The listing below should be written out again word for word, please.

*** Dataset extract ***

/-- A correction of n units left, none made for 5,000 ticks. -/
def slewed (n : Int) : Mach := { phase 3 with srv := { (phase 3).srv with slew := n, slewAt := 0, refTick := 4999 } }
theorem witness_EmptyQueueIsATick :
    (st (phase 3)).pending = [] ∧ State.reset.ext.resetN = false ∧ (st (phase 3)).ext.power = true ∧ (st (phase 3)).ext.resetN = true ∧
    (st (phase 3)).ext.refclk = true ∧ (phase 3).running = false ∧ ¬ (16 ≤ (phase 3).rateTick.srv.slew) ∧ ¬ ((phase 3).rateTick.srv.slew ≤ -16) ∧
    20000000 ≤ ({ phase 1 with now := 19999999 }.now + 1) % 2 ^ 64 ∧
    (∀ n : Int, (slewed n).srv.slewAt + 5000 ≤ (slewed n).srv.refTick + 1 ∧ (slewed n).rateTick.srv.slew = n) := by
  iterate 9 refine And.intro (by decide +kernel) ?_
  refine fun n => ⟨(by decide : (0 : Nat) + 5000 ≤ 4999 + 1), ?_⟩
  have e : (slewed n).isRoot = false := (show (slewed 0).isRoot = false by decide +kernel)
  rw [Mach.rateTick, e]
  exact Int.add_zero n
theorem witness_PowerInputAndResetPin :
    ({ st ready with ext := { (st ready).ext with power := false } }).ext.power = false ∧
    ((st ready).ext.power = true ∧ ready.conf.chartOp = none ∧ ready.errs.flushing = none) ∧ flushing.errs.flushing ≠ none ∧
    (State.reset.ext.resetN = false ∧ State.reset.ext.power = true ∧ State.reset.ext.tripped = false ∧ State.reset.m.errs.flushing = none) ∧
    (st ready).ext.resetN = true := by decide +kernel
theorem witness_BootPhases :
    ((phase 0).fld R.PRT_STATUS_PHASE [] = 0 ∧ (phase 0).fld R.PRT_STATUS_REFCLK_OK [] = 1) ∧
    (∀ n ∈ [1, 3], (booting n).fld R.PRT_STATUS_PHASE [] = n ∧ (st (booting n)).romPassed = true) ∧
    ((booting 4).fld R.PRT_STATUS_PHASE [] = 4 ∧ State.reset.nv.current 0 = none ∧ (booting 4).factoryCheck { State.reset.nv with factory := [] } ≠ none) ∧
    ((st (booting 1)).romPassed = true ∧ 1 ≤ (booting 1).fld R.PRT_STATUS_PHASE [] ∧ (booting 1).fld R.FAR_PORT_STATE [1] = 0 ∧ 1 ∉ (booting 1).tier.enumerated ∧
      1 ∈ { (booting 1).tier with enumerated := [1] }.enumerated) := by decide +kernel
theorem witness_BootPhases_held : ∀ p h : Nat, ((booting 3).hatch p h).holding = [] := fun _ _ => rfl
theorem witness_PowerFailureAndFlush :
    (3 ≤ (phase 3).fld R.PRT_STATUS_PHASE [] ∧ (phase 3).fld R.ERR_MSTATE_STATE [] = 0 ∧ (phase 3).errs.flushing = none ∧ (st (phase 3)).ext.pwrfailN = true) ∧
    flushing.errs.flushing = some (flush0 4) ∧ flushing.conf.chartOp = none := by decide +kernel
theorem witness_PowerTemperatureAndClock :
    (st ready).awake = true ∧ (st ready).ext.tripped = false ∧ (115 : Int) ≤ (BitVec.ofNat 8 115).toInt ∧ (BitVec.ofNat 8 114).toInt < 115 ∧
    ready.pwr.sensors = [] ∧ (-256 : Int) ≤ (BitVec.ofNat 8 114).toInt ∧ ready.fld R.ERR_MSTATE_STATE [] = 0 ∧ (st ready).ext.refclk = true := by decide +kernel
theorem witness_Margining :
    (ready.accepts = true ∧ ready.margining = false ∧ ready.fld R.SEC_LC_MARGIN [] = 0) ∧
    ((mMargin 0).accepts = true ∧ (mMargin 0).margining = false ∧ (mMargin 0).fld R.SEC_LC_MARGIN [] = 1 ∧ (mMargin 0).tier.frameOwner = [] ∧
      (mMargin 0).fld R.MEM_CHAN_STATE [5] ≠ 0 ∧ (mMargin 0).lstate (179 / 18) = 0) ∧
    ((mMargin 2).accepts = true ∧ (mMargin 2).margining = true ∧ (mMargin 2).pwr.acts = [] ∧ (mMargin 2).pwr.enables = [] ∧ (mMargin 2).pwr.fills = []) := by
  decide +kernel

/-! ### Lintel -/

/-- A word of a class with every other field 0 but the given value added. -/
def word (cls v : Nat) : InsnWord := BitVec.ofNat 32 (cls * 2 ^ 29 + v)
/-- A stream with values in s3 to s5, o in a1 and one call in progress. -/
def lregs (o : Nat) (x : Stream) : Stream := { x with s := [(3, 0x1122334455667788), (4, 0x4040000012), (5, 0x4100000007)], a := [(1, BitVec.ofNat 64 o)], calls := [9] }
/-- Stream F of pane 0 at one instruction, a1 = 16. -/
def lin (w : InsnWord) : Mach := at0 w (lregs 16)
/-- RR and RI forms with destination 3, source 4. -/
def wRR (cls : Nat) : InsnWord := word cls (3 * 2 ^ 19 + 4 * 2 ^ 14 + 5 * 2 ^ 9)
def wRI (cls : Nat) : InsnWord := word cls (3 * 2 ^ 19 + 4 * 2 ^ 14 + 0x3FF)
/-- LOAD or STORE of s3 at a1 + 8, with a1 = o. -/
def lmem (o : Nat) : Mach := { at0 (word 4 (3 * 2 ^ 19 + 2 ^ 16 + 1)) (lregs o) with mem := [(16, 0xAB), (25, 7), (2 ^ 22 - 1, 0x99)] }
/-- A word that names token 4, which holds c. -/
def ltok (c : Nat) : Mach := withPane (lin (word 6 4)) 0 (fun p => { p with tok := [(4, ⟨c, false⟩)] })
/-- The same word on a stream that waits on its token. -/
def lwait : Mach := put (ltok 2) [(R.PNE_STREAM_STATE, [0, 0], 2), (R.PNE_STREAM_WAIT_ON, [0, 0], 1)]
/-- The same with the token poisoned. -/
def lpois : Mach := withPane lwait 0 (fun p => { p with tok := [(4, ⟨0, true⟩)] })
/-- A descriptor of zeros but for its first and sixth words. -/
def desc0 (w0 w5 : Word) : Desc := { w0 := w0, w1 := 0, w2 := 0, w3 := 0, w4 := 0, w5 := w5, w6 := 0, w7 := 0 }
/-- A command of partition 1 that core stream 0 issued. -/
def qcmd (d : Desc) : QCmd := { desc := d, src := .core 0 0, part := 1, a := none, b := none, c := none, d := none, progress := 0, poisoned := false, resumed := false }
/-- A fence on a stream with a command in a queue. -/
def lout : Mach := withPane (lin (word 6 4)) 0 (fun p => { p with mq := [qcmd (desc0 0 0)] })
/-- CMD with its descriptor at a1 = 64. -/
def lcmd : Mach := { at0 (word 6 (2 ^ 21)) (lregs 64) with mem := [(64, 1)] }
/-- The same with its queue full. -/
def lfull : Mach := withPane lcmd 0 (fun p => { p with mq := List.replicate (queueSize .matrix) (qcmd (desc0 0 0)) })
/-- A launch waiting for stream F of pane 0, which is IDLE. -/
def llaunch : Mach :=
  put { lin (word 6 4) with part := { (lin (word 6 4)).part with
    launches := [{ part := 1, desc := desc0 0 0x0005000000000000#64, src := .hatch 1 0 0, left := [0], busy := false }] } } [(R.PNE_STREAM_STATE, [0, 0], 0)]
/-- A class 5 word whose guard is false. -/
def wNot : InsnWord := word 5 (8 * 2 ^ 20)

***

# Solution to this exercise
/-- A correction of n units left, none made for 5,000 ticks. -/
def slewed (n : Int) : Mach := { phase 3 with srv := { (phase 3).srv with slew := n, slewAt := 0, refTick := 4999 } }
theorem witness_EmptyQueueIsATick :
    (st (phase 3)).pending = [] ∧ State.reset.ext.resetN = false ∧ (st (phase 3)).ext.power = true ∧ (st (phase 3)).ext.resetN = true ∧
    (st (phase 3)).ext.refclk = true ∧ (phase 3).running = false ∧ ¬ (16 ≤ (phase 3).rateTick.srv.slew) ∧ ¬ ((phase 3).rateTick.srv.slew ≤ -16) ∧
    20000000 ≤ ({ phase 1 with now := 19999999 }.now + 1) % 2 ^ 64 ∧
    (∀ n : Int, (slewed n).srv.slewAt + 5000 ≤ (slewed n).srv.refTick + 1 ∧ (slewed n).rateTick.srv.slew = n) := by
  iterate 9 refine And.intro (by decide +kernel) ?_
  refine fun n => ⟨(by decide : (0 : Nat) + 5000 ≤ 4999 + 1), ?_⟩
  have e : (slewed n).isRoot = false := (show (slewed 0).isRoot = false by decide +kernel)
  rw [Mach.rateTick, e]
  exact Int.add_zero n
theorem witness_PowerInputAndResetPin :
    ({ st ready with ext := { (st ready).ext with power := false } }).ext.power = false ∧
    ((st ready).ext.power = true ∧ ready.conf.chartOp = none ∧ ready.errs.flushing = none) ∧ flushing.errs.flushing ≠ none ∧
    (State.reset.ext.resetN = false ∧ State.reset.ext.power = true ∧ State.reset.ext.tripped = false ∧ State.reset.m.errs.flushing = none) ∧
    (st ready).ext.resetN = true := by decide +kernel
theorem witness_BootPhases :
    ((phase 0).fld R.PRT_STATUS_PHASE [] = 0 ∧ (phase 0).fld R.PRT_STATUS_REFCLK_OK [] = 1) ∧
    (∀ n ∈ [1, 3], (booting n).fld R.PRT_STATUS_PHASE [] = n ∧ (st (booting n)).romPassed = true) ∧
    ((booting 4).fld R.PRT_STATUS_PHASE [] = 4 ∧ State.reset.nv.current 0 = none ∧ (booting 4).factoryCheck { State.reset.nv with factory := [] } ≠ none) ∧
    ((st (booting 1)).romPassed = true ∧ 1 ≤ (booting 1).fld R.PRT_STATUS_PHASE [] ∧ (booting 1).fld R.FAR_PORT_STATE [1] = 0 ∧ 1 ∉ (booting 1).tier.enumerated ∧
      1 ∈ { (booting 1).tier with enumerated := [1] }.enumerated) := by decide +kernel
theorem witness_BootPhases_held : ∀ p h : Nat, ((booting 3).hatch p h).holding = [] := fun _ _ => rfl
theorem witness_PowerFailureAndFlush :
    (3 ≤ (phase 3).fld R.PRT_STATUS_PHASE [] ∧ (phase 3).fld R.ERR_MSTATE_STATE [] = 0 ∧ (phase 3).errs.flushing = none ∧ (st (phase 3)).ext.pwrfailN = true) ∧
    flushing.errs.flushing = some (flush0 4) ∧ flushing.conf.chartOp = none := by decide +kernel
theorem witness_PowerTemperatureAndClock :
    (st ready).awake = true ∧ (st ready).ext.tripped = false ∧ (115 : Int) ≤ (BitVec.ofNat 8 115).toInt ∧ (BitVec.ofNat 8 114).toInt < 115 ∧
    ready.pwr.sensors = [] ∧ (-256 : Int) ≤ (BitVec.ofNat 8 114).toInt ∧ ready.fld R.ERR_MSTATE_STATE [] = 0 ∧ (st ready).ext.refclk = true := by decide +kernel
theorem witness_Margining :
    (ready.accepts = true ∧ ready.margining = false ∧ ready.fld R.SEC_LC_MARGIN [] = 0) ∧
    ((mMargin 0).accepts = true ∧ (mMargin 0).margining = false ∧ (mMargin 0).fld R.SEC_LC_MARGIN [] = 1 ∧ (mMargin 0).tier.frameOwner = [] ∧
      (mMargin 0).fld R.MEM_CHAN_STATE [5] ≠ 0 ∧ (mMargin 0).lstate (179 / 18) = 0) ∧
    ((mMargin 2).accepts = true ∧ (mMargin 2).margining = true ∧ (mMargin 2).pwr.acts = [] ∧ (mMargin 2).pwr.enables = [] ∧ (mMargin 2).pwr.fills = []) := by
  decide +kernel

/-! ### Lintel -/

/-- A word of a class with every other field 0 but the given value added. -/
def word (cls v : Nat) : InsnWord := BitVec.ofNat 32 (cls * 2 ^ 29 + v)
/-- A stream with values in s3 to s5, o in a1 and one call in progress. -/
def lregs (o : Nat) (x : Stream) : Stream := { x with s := [(3, 0x1122334455667788), (4, 0x4040000012), (5, 0x4100000007)], a := [(1, BitVec.ofNat 64 o)], calls := [9] }
/-- Stream F of pane 0 at one instruction, a1 = 16. -/
def lin (w : InsnWord) : Mach := at0 w (lregs 16)
/-- RR and RI forms with destination 3, source 4. -/
def wRR (cls : Nat) : InsnWord := word cls (3 * 2 ^ 19 + 4 * 2 ^ 14 + 5 * 2 ^ 9)
def wRI (cls : Nat) : InsnWord := word cls (3 * 2 ^ 19 + 4 * 2 ^ 14 + 0x3FF)
/-- LOAD or STORE of s3 at a1 + 8, with a1 = o. -/
def lmem (o : Nat) : Mach := { at0 (word 4 (3 * 2 ^ 19 + 2 ^ 16 + 1)) (lregs o) with mem := [(16, 0xAB), (25, 7), (2 ^ 22 - 1, 0x99)] }
/-- A word that names token 4, which holds c. -/
def ltok (c : Nat) : Mach := withPane (lin (word 6 4)) 0 (fun p => { p with tok := [(4, ⟨c, false⟩)] })
/-- The same word on a stream that waits on its token. -/
def lwait : Mach := put (ltok 2) [(R.PNE_STREAM_STATE, [0, 0], 2), (R.PNE_STREAM_WAIT_ON, [0, 0], 1)]
/-- The same with the token poisoned. -/
def lpois : Mach := withPane lwait 0 (fun p => { p with tok := [(4, ⟨0, true⟩)] })
/-- A descriptor of zeros but for its first and sixth words. -/
def desc0 (w0 w5 : Word) : Desc := { w0 := w0, w1 := 0, w2 := 0, w3 := 0, w4 := 0, w5 := w5, w6 := 0, w7 := 0 }
/-- A command of partition 1 that core stream 0 issued. -/
def qcmd (d : Desc) : QCmd := { desc := d, src := .core 0 0, part := 1, a := none, b := none, c := none, d := none, progress := 0, poisoned := false, resumed := false }
/-- A fence on a stream with a command in a queue. -/
def lout : Mach := withPane (lin (word 6 4)) 0 (fun p => { p with mq := [qcmd (desc0 0 0)] })
/-- CMD with its descriptor at a1 = 64. -/
def lcmd : Mach := { at0 (word 6 (2 ^ 21)) (lregs 64) with mem := [(64, 1)] }
/-- The same with its queue full. -/
def lfull : Mach := withPane lcmd 0 (fun p => { p with mq := List.replicate (queueSize .matrix) (qcmd (desc0 0 0)) })
/-- A launch waiting for stream F of pane 0, which is IDLE. -/
def llaunch : Mach :=
  put { lin (word 6 4) with part := { (lin (word 6 4)).part with
    launches := [{ part := 1, desc := desc0 0 0x0005000000000000#64, src := .hatch 1 0 0, left := [0], busy := false }] } } [(R.PNE_STREAM_STATE, [0, 0], 0)]
/-- A class 5 word whose guard is false. -/
def wNot : InsnWord := word 5 (8 * 2 ^ 20)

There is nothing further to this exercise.